Central Statistical Office, Government of the Republic of Zambia, Lusaka, Zambia.
Global AIDS Program, Centers for Disease Control and Prevention, Government of the United States of America, Lusaka, Zambia.
Popul Health Metr. 2011 Aug 5;9:40. doi: 10.1186/1478-7954-9-40.
Verbal autopsy (VA) can be used to describe leading causes of death in countries like Zambia where vital events registration does not produce usable data. The objectives of this study were to assess the feasibility of using verbal autopsy to determine age-, sex-, and cause-specific mortality in a community-based setting in Zambia and to estimate overall age-, sex-, and cause-specific mortality in the four provinces sampled.

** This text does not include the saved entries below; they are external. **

-- ==== Sys2Proof/Laws/Ops.lean ====
section
/-! SUPPORT. One lemma for each shared operation, saying once everything it can do: the write to the command stream, the
slot operations, and the operations at a slot or a port. -/

namespace Sys2Proof.Machine

/-- R62: a write that succeeds appends all its bytes and uses up the environment's choice. -/
theorem txWrite_ok {bs : List Byte} {s : State} (h : writeFails bs.length s = none) :
    txWrite bs s = (true, { s with cmdq := s.cmdq ++ bs, cmdFail := s.cmdFail.tail }) := by
  rcases s with ⟨_, _, _, _, _, _, cf, _, _, _, _, _, _, _, _, _, _⟩
  rcases cf with _ | ⟨_ | k, r⟩
  · rfl
  · rfl
  · by_cases hk : k < bs.length
    · simp [writeFails, hk] at h
    · simp [txWrite, hk]

/-- R62: a write that fails appends its first `k` bytes. -/
theorem txWrite_fails {bs : List Byte} {s : State} {k : Nat} (h : writeFails bs.length s = some k) :
    txWrite bs s = (false, { s with cmdq := s.cmdq ++ bs.take k, cmdFail := s.cmdFail.tail }) := by
  rcases s with ⟨_, _, _, _, _, _, cf, _, _, _, _, _, _, _, _, _, _⟩
  rcases cf with _ | ⟨_ | j, r⟩
  · simp [writeFails] at h
  · simp [writeFails] at h
  · by_cases hj : j < bs.length
    · simp [writeFails, hj] at h
      subst h
      simp [txWrite, hj]
    · simp [writeFails, hj] at h

/-- R62: a write does one of these two things. -/
theorem txWrite_cases (bs : List Byte) (s : State) :
    txWrite bs s = (true, { s with cmdq := s.cmdq ++ bs, cmdFail := s.cmdFail.tail }) ∨
    ∃ k, k < bs.length ∧
      txWrite bs s = (false, { s with cmdq := s.cmdq ++ bs.take k, cmdFail := s.cmdFail.tail }) := by
  rcases s with ⟨_, _, _, _, _, _, cf, _, _, _, _, _, _, _, _, _, _⟩
  rcases cf with _ | ⟨_ | k, r⟩
  · exact .inl rfl
  · exact .inl rfl
  · by_cases hk : k < bs.length
    · exact .inr ⟨k, hk, by simp [txWrite, hk]⟩
    · exact .inl (by simp [txWrite, hk])

/-- R152: a TAKE on a pending value. -/
theorem slotTake_full {s : State} {k c : Nat} {sl : Slot} (h : s.slots[k]? = some sl) (hf : sl.full = true) :
    slotTake k c s = (some sl.val, { s with
      slots := s.slots.set k { sl with full := false, wait := sl.wait.set c false },
      rets := s.rets ++ [.take k c sl.val] }) := by
  simp [slotTake, h, hf, answer]

/-- R153: a TAKE without one. -/
theorem slotTake_empty {s : State} {k c : Nat} {sl : Slot} (h : s.slots[k]? = some sl) (hf : sl.full = false) :
    slotTake k c s = (none, { s with slots := s.slots.set k { sl with wait := sl.wait.set c true } }) := by
  simp [slotTake, h, hf]

/-- R154: a PEEK on a pending value. -/
theorem slotPeek_full {s : State} {k c : Nat} {sl : Slot} (h : s.slots[k]? = some sl) (hf : sl.full = true) :
    slotPeek k c s = (some sl.val, { s with
      slots := s.slots.set k { sl with full := !s.params.peekClears },
      rets := s.rets ++ [.peek k c (some sl.val)] }) := by
  simp [slotPeek, h, hf, answer]

/-- R154: a PEEK without one. -/
theorem slotPeek_empty {s : State} {k c : Nat} {sl : Slot} (h : s.slots[k]? = some sl) (hf : sl.full = false) :
    slotPeek k c s = (none, { s with rets := s.rets ++ [.peek k c none] }) := by
  simp [slotPeek, h, hf, answer]

/-- Writing a list's own entry back changes nothing. -/
theorem set_self {α : Type} {l : List α} {k : Nat} {a : α} (h : l[k]? = some a) : l.set k a = l := by
  apply List.ext_getElem?
  intro j
  by_cases hj : k = j
  · subst hj
    obtain ⟨hk, rfl⟩ := List.getElem?_eq_some_iff.mp h
    simp [hk]
  · simp [hj]

/-- Modifying an entry is writing its new value. -/
theorem modify_at {α : Type} {l : List α} {k : Nat} {a : α} (f : α → α) (h : l[k]? = some a) :
    l.modify k f = l.set k (f a) := by
  apply List.ext_getElem?
  intro j
  obtain ⟨hk, rfl⟩ := List.getElem?_eq_some_iff.mp h
  by_cases hj : k = j
  · subst hj
    simp [hk]
  · simp [hj]

/-- R151: PUBLISH at a slot of the block. -/
theorem slotPublish_at {s : State} {k : Nat} {v : Value} {sl : Slot} (h : s.slots[k]? = some sl) :
    slotPublish k v s = { s with slots := s.slots.set k { sl with val := v, full := true } } := by
  simp [slotPublish, modify_at _ h]

/-- An operation at a slot answers a next state exactly where the slot exists. -/
theorem atSlot_next {k : Nat} {s t : State} {f : State → State} (h : atSlot k s f = .next t) :
    k < s.slots.length ∧ t = f s := by
  unfold atSlot at h
  split at h
  · exact ⟨‹_›, by cases h; rfl⟩
  · cases h

/-- An operation at a port answers a next state exactly where the port exists. -/
theorem atPort_next {k c : Nat} {s t : State} {f : State → State} (h : atPort k c s f = .next t) :
    ∃ sl, s.slots[k]? = some sl ∧ c < sl.wait.length ∧ t = f s := by
  unfold atPort at h
  split at h
  · cases h
  · rename_i sl hs
    split at h
    · exact ⟨sl, hs, ‹_›, by cases h; rfl⟩
    · cases h

/-- An operation at a port that exists. -/
theorem atPort_at {k c : Nat} {s : State} {f : State → State} {sl : Slot} (h : s.slots[k]? = some sl)
    (hc : c < sl.wait.length) : atPort k c s f = .next (f s) := by
  simp [atPort, h, hc]

end Sys2Proof.Machine
end

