-- ==== Sys2Proof/Laws/PerInstr.lean ====
section
/-! SUPPORT. The laws made per instruction. `UnitShape`: the encoding of a well-formed instruction is one unit of its port: a
frame as long as its length byte says (R92), one line with its only LF at the end (R101), or the port's fixed number of
bytes. -/

namespace Sys2Proof

open Machine

/-- What one unit of a port looks like. -/
def unitShape : Port → List Byte → Prop
  | .serial _, bs => ∃ len r, bs = len :: r ∧ bs.length = frameLength len
  | .rx, bs => bs.length = 1
  | .deliver, bs => bs.length = 1
  | .pub, bs => bs.length = 29
  | .take, bs => bs.length = 2
  | .peek, bs => bs.length = 2
  | .op, bs => bs.length = 8
  | .sendIn _, bs => bs.length = 3
  | .rsp, bs => bs.length = 1
  | .cmdText, bs => ∃ ln, bs = ln ++ [LF] ∧ LF ∉ ln
  | .cmdBin, bs => bs.length = 2
  | .hsLine, bs => ∃ ln, bs = ln ++ [LF] ∧ LF ∉ ln
  | .rspLine, bs => ∃ ln, bs = ln ++ [LF] ∧ LF ∉ ln
  | .servo, bs => bs.length = 28
  | .escFn, bs => bs.length = 28

/-- R92: a length byte of two or more counts the whole frame. -/
theorem frameLength_two {len : Byte} (h : 2 ≤ len.toNat) : frameLength len = len.toNat := by
  have h0 : ¬ len = 0 := by rintro rfl; simp at h
  rw [frameLength, if_neg h0]

/-- R101: a line without LF, as a predicate. -/
theorem noLf_iff {ln : List Byte} : noLf ln = true ↔ LF ∉ ln := by simp [noLf]

/-- R110: the text of a well-formed response holds no LF. -/
theorem rspText_noLf {k : Kind} {i p : List Byte} (h : wfResponse k i p = true) : LF ∉ rspText k i p := by
  simp only [wfResponse, Bool.and_eq_true] at h
  obtain ⟨⟨h1, h2⟩, -⟩ := h
  obtain ⟨id, hid⟩ := Option.isSome_iff_exists.mp h1
  rw [noLf_iff] at h2
  have hs : LF ≠ SP := by decide
  simp [rspText, (kindText_plain k).2.1, (parseDec_plain hid).2, h2, hs]

/-- R109: a line that starts with "OK" holds an LF only where the rest does. -/
theorem okLine_noLf {rest : List Byte} (h : noLf rest = true) : LF ∉ txtOk ++ rest := by
  rw [noLf_iff] at h
  have hs : LF ∉ txtOk := by decide
  simp [h, hs]

end Sys2Proof

/-- Every well-formed instruction's encoding is one unit of its port. -/
def Sys2Proof.Laws.UnitShape.Statement (i : Sys2Proof.Instr) : Prop :=
  i.wf = true → Sys2Proof.unitShape (Sys2Proof.portOf i) (Sys2Proof.encodeBytes i)

namespace Sys2Proof.Laws.UnitShape

open Sys2Proof.Machine

/-- SFRAME.ZEROLEN. -/
theorem sframeZerolen : Statement .sframeZerolen := fun _ => ⟨0, [], rfl, rfl⟩

/-- SFRAME.EMPTY. -/
theorem sframeEmpty : Statement .sframeEmpty := fun _ => ⟨1, [], rfl, rfl⟩

/-- SFRAME.CHDATA. -/
theorem sframeChdata (f : ChannelFrame) : Statement (.sframeChdata f) := fun _ =>
  ⟨_, _, rfl, by
    simp only [encodeBytes, encodeFrame, List.length_cons, chanBytes_length, Vector.length_toList]
    rfl⟩

/-- SFRAME.BADLEN. -/
theorem sframeBadlen (len : Byte) (rest : List Byte) : Statement (.sframeBadlen len rest) := fun h => by
  simp only [Instr.wf, Bool.and_eq_true, decide_eq_true_eq] at h
  refine ⟨_, _, rfl, ?_⟩
  rw [frameLength_two h.1.1]
  simp only [encodeBytes, List.length_cons]
  omega

/-- SFRAME.OTHER. -/
theorem sframeOther (len hdr : Byte) (rest : List Byte) : Statement (.sframeOther len hdr rest) := fun h => by
  simp only [Instr.wf, Bool.and_eq_true, decide_eq_true_eq] at h
  refine ⟨_, _, rfl, ?_⟩
  rw [frameLength_two h.1.1]
  simp only [encodeBytes, List.length_cons]
  omega

/-- DEC.LEN. -/
theorem decLen : Statement .decLen := fun _ => rfl

/-- DEC.PAYLOAD. -/
theorem decPayload : Statement .decPayload := fun _ => rfl

/-- DEC.DELIVER. -/
theorem decDeliver (s : Nat) : Statement (.decDeliver s) := fun _ => rfl

/-- DEC.RXERR. -/
theorem decRxerr : Statement .decRxerr := fun _ => rfl

/-- PUBLISH. -/
theorem publish (s : Nat) (v : Value) : Statement (.publish s v) := fun _ => by
  simp [unitShape, portOf, encodeBytes, valueBytes]

/-- TAKE. -/
theorem take (s c : Nat) : Statement (.take s c) := fun _ => rfl

/-- PEEK. -/
theorem peek (s c : Nat) : Statement (.peek s c) := fun _ => rfl

/-- INIT. -/
theorem init (pin : Byte) (rate : U16) (mode : WireMode) : Statement (.init pin rate mode) := fun _ => rfl

/-- SEND. -/
theorem send (thr : U11) (tel : Bool) : Statement (.send thr tel) := fun _ => rfl

/-- SEND.TEXT. -/
theorem sendText (thr : U11) (tel : Bool) : Statement (.sendText thr tel) := fun _ => rfl

/-- SEND.BIN16. -/
theorem sendBin16 (thr : U11) (tel : Bool) : Statement (.sendBin16 thr tel) := fun _ => rfl

/-- ESC.RSPBYTE. -/
theorem escRspbyte : Statement .escRspbyte := fun _ => rfl

/-- ESC.RSPERR. -/
theorem escRsperr : Statement .escRsperr := fun _ => rfl

/-- TLINE.ADD. -/
theorem tlineAdd (pin : Byte) (rate : Rate) : Statement (.tlineAdd pin rate) := fun _ => by
  have hs : LF ≠ SP := by decide
  have ht : LF ∉ txtAdd := by decide
  exact ⟨_, rfl, by simp [(dec_plain _).2, hs, ht]⟩

/-- TLINE.THROTTLE. -/
theorem tlineThrottle (id : U32) (thr : U11) (tel : Bool) : Statement (.tlineThrottle id thr tel) := fun _ => by
  have hs : LF ≠ SP := by decide
  have ht : LF ∉ txtThrottle := by decide
  have hb : LF ∉ boolStr tel := by cases tel <;> decide
  exact ⟨_, rfl, by simp [(dec_plain _).2, hs, ht, hb]⟩

/-- HS.OK. -/
theorem hsOk (rest : List Byte) : Statement (.hsOk rest) := fun h => by
  simp only [Instr.wf, Bool.and_eq_true] at h
  exact ⟨_, rfl, okLine_noLf h.1.1⟩

/-- HS.OK_NOINT. -/
theorem hsOkNoint (rest : List Byte) : Statement (.hsOkNoint rest) := fun h => by
  simp only [Instr.wf, Bool.and_eq_true] at h
  exact ⟨_, rfl, okLine_noLf h.1.1⟩

/-- HS.OTHER. -/
theorem hsOther (ln : List Byte) : Statement (.hsOther ln) := fun h => by
  simp only [Instr.wf, Bool.and_eq_true] at h
  exact ⟨_, rfl, noLf_iff.mp h.1⟩

/-- RSP.THROTTLE. -/
theorem rspThrottle (i p : List Byte) : Statement (.rspThrottle i p) := fun h => ⟨_, rfl, rspText_noLf h⟩

/-- RSP.OK. -/
theorem rspOk (i p : List Byte) : Statement (.rspOk i p) := fun h => ⟨_, rfl, rspText_noLf h⟩

/-- RSP.ERR. -/
theorem rspErr (i p : List Byte) : Statement (.rspErr i p) := fun h => ⟨_, rfl, rspText_noLf h⟩

/-- RSP.INVALID. -/
theorem rspInvalid (ln : List Byte) : Statement (.rspInvalid ln) := fun h => by
  simp only [Instr.wf, Bool.and_eq_true] at h
  exact ⟨_, rfl, noLf_iff.mp h.1⟩

/-- BIN16.FRAME. -/
theorem bin16Frame (thr : U11) (tel : Bool) : Statement (.bin16Frame thr tel) := fun _ => rfl

/-- SERVOMAP. -/
theorem servomap (f : ChannelFrame) : Statement (.servomap f) := fun _ => by
  simp [unitShape, portOf, encodeBytes]

/-- ESCMAP. -/
theorem escmap (f : ChannelFrame) : Statement (.escmap f) := fun _ => by
  simp [unitShape, portOf, encodeBytes]

end Sys2Proof.Laws.UnitShape
end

A dedicated census was conducted in regions of four provinces chosen by cluster-sampling methods in January 2010. Deaths in the 12-month period prior to the census were identified during the census. Subsequently, trained field staff conducted verbal autopsy interviews with caregivers or close relatives of the deceased using structured and unstructured questionnaires. Additional deaths were identified and respondents were interviewed during 12 months of fieldwork. After the interviews, two physicians independently reviewed each VA questionnaire to determine a probable cause of death.
Among the four provinces (1,056 total deaths) assessed, all-cause mortality rate was 17.2 per 1,000 person-years (95% confidence interval [CI]: 12.4, 22). The seven leading causes of death were HIV/AIDS (287, 27%), malaria (111, 10%), injuries and accidents (81, 8%), diseases of the circulatory system (75, 7%), malnutrition (58, 6%), pneumonia (56, 5%), and tuberculosis (50, 5%). Those who died were more likely to be male, have less than or equal to a primary education, and be unmarried, widowed, or divorced compared to the baseline population. Nearly half (49%) of all reported deaths occurred at home.
The 17.2 per 1,000 all-cause mortality rate is somewhat similar to modeled country estimates. The leading causes of death -- HIV/AIDS, malaria, injuries, circulatory diseases, and malnutrition -- reflected causes similar to those reported for the African region and by other countries in the region. Results can enable the targeting of interventions by region, disease, and population to reduce preventable death. Collecting vital statistics using standardized Sample Vital Registration with Verbal Autopsy (SAVVY) methods appears feasible in Zambia. If conducted regularly, these data can be used to evaluate trends in estimated causes of death over time.
在像赞比亚这样的国家,由于生命事件登记没有产生可用数据,因此可以使用死因推断(VA)来描述主要死因。本研究的目的是评估在赞比亚社区环境中使用死因推断来确定年龄、性别和病因特异性死亡率的可行性,并估计抽样的四个省份的总年龄、性别和病因特异性死亡率。
2010 年 1 月,采用聚类抽样方法在四个省份的地区进行了专门的普查。在普查期间,确定了普查前 12 个月内的死亡人数。随后,经过培训的现场工作人员使用结构化和非结构化问卷,对死者的照顾者或近亲进行死因推断访谈。在 12 个月的实地工作期间,还确定了其他死亡人数并对受访者进行了访谈。访谈结束后,两名医生独立审查了每个 VA 问卷,以确定可能的死因。
在所评估的四个省份(共 1056 例死亡)中,全因死亡率为 17.2/1000 人年(95%置信区间:12.4,22)。前 7 位死因是:艾滋病毒/艾滋病(287 例,27%)、疟疾(111 例,10%)、损伤和意外(81 例,8%)、循环系统疾病(75 例,7%)、营养不良(58 例,6%)、肺炎(56 例,5%)和肺结核(50 例,5%)。与基线人群相比,死亡者更有可能是男性、接受过小学或以下教育、未婚、丧偶或离婚。近一半(49%)的报告死亡发生在家中。
17.2/1000 的全因死亡率与模型估计的国家数据有些相似。主要死因——艾滋病毒/艾滋病、疟疾、损伤、循环系统疾病和营养不良——反映了与非洲地区和该地区其他国家报告的类似原因。研究结果可以使各地区、疾病和人群能够有针对性地采取干预措施,以减少可预防的死亡。使用标准化的抽样生命登记与死因推断(SAVVY)方法收集生命统计数据似乎是可行的。如果定期进行,这些数据可用于评估随时间推移估计死因的趋势。